▶ [Task statement] Lines with the word "request" are the ones wanted. Copy each of them from the entries below.

Excerpts from a dataset:
◆ ◆ ◆ ◆ ◆
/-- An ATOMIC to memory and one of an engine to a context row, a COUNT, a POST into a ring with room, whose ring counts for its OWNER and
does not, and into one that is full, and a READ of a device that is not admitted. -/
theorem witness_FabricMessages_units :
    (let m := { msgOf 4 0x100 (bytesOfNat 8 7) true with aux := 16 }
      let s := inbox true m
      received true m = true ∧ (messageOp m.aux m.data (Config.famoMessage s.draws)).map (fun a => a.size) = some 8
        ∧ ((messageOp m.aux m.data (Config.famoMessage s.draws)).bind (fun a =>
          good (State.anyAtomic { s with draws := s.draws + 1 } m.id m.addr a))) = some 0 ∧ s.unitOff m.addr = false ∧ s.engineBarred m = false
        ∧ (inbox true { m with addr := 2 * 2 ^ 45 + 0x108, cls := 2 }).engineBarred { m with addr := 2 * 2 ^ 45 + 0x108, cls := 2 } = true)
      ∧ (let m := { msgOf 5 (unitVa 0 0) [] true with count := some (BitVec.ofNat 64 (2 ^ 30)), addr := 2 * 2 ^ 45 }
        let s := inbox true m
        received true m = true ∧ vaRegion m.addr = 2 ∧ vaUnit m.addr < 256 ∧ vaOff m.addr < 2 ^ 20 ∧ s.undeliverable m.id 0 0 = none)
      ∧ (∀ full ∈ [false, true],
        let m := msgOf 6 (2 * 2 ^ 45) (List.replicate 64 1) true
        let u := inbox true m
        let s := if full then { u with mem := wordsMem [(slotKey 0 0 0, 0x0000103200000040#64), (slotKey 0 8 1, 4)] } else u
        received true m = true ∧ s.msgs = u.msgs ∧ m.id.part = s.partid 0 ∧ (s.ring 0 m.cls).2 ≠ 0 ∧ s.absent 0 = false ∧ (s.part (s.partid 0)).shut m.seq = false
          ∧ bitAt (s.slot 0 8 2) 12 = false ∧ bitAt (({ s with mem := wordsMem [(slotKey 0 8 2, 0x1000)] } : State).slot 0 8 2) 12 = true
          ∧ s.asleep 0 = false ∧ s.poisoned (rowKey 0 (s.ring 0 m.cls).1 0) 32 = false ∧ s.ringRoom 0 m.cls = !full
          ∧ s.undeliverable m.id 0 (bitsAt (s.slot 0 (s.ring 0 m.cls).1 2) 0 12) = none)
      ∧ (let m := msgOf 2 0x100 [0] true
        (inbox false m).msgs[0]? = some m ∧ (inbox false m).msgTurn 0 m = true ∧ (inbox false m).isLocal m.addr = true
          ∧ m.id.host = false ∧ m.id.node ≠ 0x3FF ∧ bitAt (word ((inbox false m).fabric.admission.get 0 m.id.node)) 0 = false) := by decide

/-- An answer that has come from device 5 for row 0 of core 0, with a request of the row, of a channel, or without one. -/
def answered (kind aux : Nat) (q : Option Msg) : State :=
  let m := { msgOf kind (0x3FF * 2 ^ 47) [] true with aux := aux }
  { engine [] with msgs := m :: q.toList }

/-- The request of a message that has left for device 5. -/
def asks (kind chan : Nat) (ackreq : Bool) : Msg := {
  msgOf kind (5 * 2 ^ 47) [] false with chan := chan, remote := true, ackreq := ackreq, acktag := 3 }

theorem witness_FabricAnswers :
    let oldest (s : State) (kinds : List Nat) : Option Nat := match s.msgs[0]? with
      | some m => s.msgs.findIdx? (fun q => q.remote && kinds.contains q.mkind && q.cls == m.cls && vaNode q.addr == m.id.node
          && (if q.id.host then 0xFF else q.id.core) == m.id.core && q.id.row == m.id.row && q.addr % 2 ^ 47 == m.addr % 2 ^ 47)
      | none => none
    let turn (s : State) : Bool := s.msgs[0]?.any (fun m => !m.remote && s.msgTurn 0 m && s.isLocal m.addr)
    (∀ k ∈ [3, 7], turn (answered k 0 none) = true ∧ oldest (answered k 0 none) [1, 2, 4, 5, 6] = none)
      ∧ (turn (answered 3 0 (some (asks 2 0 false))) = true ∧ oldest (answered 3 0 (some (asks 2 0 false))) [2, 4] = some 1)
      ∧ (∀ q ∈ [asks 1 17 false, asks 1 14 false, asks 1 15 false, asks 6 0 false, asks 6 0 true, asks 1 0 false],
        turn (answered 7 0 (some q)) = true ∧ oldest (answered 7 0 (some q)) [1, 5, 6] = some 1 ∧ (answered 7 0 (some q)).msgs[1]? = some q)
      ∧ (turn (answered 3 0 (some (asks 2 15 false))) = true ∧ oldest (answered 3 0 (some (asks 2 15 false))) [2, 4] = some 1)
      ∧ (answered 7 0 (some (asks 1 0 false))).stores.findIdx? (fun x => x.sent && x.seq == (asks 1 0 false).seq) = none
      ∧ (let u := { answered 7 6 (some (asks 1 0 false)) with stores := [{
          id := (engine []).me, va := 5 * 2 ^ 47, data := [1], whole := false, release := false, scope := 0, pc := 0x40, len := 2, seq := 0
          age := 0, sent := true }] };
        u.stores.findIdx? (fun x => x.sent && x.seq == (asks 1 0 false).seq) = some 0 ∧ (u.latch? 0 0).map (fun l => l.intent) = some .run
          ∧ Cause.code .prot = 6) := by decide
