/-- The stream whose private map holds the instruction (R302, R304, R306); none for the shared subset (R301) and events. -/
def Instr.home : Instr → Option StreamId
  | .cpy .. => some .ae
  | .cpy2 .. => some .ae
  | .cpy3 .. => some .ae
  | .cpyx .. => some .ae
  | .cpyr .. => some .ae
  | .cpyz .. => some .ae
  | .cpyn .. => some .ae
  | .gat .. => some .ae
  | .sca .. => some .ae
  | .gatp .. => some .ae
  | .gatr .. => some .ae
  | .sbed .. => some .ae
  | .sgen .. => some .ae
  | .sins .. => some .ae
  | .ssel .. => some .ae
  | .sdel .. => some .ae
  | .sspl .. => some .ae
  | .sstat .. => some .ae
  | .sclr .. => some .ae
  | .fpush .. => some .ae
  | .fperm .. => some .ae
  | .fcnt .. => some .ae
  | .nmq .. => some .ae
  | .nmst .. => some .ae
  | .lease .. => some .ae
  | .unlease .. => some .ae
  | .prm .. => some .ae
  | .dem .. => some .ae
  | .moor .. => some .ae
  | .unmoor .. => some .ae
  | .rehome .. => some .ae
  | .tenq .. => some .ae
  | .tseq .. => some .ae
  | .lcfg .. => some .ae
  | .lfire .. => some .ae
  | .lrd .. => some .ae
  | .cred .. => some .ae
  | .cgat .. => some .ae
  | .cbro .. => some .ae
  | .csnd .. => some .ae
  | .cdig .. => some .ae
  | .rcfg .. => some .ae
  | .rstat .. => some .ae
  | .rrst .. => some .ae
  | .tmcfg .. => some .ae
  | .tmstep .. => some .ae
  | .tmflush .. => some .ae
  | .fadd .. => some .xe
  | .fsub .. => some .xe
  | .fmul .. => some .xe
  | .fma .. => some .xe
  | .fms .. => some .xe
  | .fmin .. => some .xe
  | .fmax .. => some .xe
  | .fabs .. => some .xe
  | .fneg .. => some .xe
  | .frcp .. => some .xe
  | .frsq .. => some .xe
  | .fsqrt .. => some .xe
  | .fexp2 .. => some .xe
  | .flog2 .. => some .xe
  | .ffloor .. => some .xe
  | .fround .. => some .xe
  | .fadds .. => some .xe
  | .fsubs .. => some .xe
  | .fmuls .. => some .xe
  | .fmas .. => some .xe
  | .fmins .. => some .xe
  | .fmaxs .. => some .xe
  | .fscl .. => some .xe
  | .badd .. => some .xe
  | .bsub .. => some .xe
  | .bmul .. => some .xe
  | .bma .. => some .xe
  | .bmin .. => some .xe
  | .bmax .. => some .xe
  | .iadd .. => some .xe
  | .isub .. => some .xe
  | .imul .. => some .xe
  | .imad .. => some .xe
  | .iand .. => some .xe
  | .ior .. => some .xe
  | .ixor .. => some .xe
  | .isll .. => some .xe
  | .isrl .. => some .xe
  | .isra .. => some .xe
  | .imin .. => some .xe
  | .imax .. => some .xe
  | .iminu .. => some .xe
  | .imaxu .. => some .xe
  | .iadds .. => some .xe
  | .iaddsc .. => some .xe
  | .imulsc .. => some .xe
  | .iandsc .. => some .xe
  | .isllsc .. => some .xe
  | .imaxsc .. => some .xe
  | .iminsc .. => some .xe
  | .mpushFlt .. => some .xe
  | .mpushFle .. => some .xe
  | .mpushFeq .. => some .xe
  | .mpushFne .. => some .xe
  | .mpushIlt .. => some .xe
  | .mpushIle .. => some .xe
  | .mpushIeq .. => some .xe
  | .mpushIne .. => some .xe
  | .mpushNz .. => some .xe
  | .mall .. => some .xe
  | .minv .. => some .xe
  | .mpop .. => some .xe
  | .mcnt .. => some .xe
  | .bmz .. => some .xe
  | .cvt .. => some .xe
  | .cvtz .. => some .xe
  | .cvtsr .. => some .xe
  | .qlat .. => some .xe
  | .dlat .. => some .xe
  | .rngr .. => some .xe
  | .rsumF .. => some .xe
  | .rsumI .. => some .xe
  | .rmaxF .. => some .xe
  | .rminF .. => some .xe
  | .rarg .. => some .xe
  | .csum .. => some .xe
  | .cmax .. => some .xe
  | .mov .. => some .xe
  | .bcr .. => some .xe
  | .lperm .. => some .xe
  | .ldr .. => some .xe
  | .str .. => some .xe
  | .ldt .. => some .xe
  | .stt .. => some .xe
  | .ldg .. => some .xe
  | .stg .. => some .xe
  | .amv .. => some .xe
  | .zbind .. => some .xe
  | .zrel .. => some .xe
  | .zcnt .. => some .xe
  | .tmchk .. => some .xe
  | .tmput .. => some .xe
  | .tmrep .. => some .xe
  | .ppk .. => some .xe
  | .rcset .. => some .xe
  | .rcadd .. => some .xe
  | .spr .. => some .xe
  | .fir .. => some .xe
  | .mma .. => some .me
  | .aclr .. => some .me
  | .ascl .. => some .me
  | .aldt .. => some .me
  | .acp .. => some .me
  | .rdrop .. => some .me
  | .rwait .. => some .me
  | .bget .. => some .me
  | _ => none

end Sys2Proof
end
◆ ◆ ◆ ◆ ◆
▶ [Reply]
/-- An answer that has come from device 5 for row 0 of core 0, with a request of the row, of a channel, or without one. -/
/-- The request of a message that has left for device 5. -/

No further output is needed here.